## WHAT IS REQUIRED
Scan the records for the word "returns". Copy each line that includes it.
<<<<
/-- neighbours and ahead return the values of R237 and R238 (R237, R238). For a depth outside 1 .. 16, which R236
does not have, MID is the model's choice, log entry 28. -/
def Obligations.NeighboursAreReadByR237 : Prop :=
  ∀ (s : State) (q : Pass) (v : Nat → Nat → Nat), PixelReads s q v →
    (let n := neighboursBy q s.W (2 ^ (s.D - 1)) s.sq.x.toNat s.sq.y.toNat v
     exec .neighbours s = .next
      (s.returning [(n.vW : Int), (n.vN : Int), (n.vNW : Int), (n.vNE : Int), (n.vNN : Int), (n.vWW : Int)])) ∧
    exec .ahead s = .next (s.returning
      (match aheadBy q s.W s.H s.sq.x.toNat s.sq.y.toNat v with
       | some a => [1, (a : Int)]
       | none => [0]))

/-- predict returns the average across the gap, or the median of vW, vN and the gradient, within the sample range
(R239). For a depth outside 1 .. 16, which R236 does not have, MID is the model's choice, log entry 28. -/
def Obligations.PredictionIsAverageOrMedian : Prop :=
  ∀ (s : State) (q : Pass) (v : Nat → Nat → Nat), PixelReads s q v →
    (let n := neighboursBy q s.W (2 ^ (s.D - 1)) s.sq.x.toNat s.sq.y.toNat v
     let g : Int := (n.vW : Int) + n.vN - n.vNW
     ∃ pred : Int, exec .predict s = .next (s.returning [pred]) ∧
      (match aheadBy q s.W s.H s.sq.x.toNat s.sq.y.toNat v with
       | some a => pred = (((if q.kind = .V then n.vN else n.vW) + a) / 2 : Nat)
       | none =>
         (pred = n.vW ∨ pred = n.vN ∨ pred = g) ∧
         2 ≤ ([(n.vW : Int), n.vN, g].filter fun z => decide (z ≤ pred)).length ∧
         2 ≤ ([(n.vW : Int), n.vN, g].filter fun z => decide (pred ≤ z)).length) ∧
      (1 ≤ s.D → s.D ≤ 16 →
        (∀ c ∈ neighbourReads q s.W s.H s.sq.x.toNat s.sq.y.toNat, v c.1 c.2 ≤ 2 ^ s.D - 1) →
        0 ≤ pred ∧ pred ≤ 2 ^ s.D - 1))

/-- properties returns the six differences of R240, each within -(2^D - 1) .. 2^D - 1 (R240). For a depth outside 1
.. 16, which R236 does not have, MID is the model's choice, log entry 28. -/
def Obligations.PropertiesAreNeighbourDifferences : Prop :=
  ∀ (s : State) (q : Pass) (v : Nat → Nat → Nat), PixelReads s q v →
    (let n := neighboursBy q s.W (2 ^ (s.D - 1)) s.sq.x.toNat s.sq.y.toNat v
     let p5 : Int := match aheadBy q s.W s.H s.sq.x.toNat s.sq.y.toNat v with
       | some a => (if q.kind = .V then (n.vN : Int) else n.vW) - a
       | none => 0
     let P : List Int := [(n.vW : Int) - n.vNW, (n.vNW : Int) - n.vN, (n.vN : Int) - n.vNE, (n.vNN : Int) - n.vN,
       (n.vWW : Int) - n.vW, p5]
     exec .properties s = .next (s.returning P) ∧
     (1 ≤ s.D → s.D ≤ 16 →
       (∀ c ∈ neighbourReads q s.W s.H s.sq.x.toNat s.sq.y.toNat, v c.1 c.2 ≤ 2 ^ s.D - 1) →
       ∀ d ∈ P, -(2 ^ s.D - 1) ≤ d ∧ d ≤ 2 ^ s.D - 1) ∧
     (neighbourReads q s.W s.H s.sq.x.toNat s.sq.y.toNat = [] → P = [0, 0, 0, 0, 0, 0]))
>>>>
## OUTPUT OF THE TASK
/-- predict returns the average across the gap, or the median of vW, vN and the gradient, within the sample range
/-- properties returns the six differences of R240, each within -(2^D - 1) .. 2^D - 1 (R240). For a depth outside 1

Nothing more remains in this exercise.